Task to complete -> Beneath this task is a listing; retype all of it exactly.

Source data ->

-- ==== Sys2Proof/Machine/Dispatch.lean ====
section
/-! DEFINITION. One arm per operation: `exec i s` is one step of the command `i` in the state `s`. -/

namespace Sys2Proof.Machine

def exec (i : Instr) (s : State) : Host.Outcome State Fault Refusal :=
  match i with
  | .block eof null => Sys2Proof.Machine.execBlock eof null s
  | .bgzf eof null => Sys2Proof.Machine.execBgzf eof null s
  | .gzip eof null => Sys2Proof.Machine.execGzip eof null s

end Sys2Proof.Machine
end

Answer below ->
-- ==== Sys2Proof/Machine/Dispatch.lean ====
section
/-! DEFINITION. One arm per operation: `exec i s` is one step of the command `i` in the state `s`. -/

namespace Sys2Proof.Machine

def exec (i : Instr) (s : State) : Host.Outcome State Fault Refusal :=
  match i with
  | .block eof null => Sys2Proof.Machine.execBlock eof null s
  | .bgzf eof null => Sys2Proof.Machine.execBgzf eof null s
  | .gzip eof null => Sys2Proof.Machine.execGzip eof null s

end Sys2Proof.Machine
end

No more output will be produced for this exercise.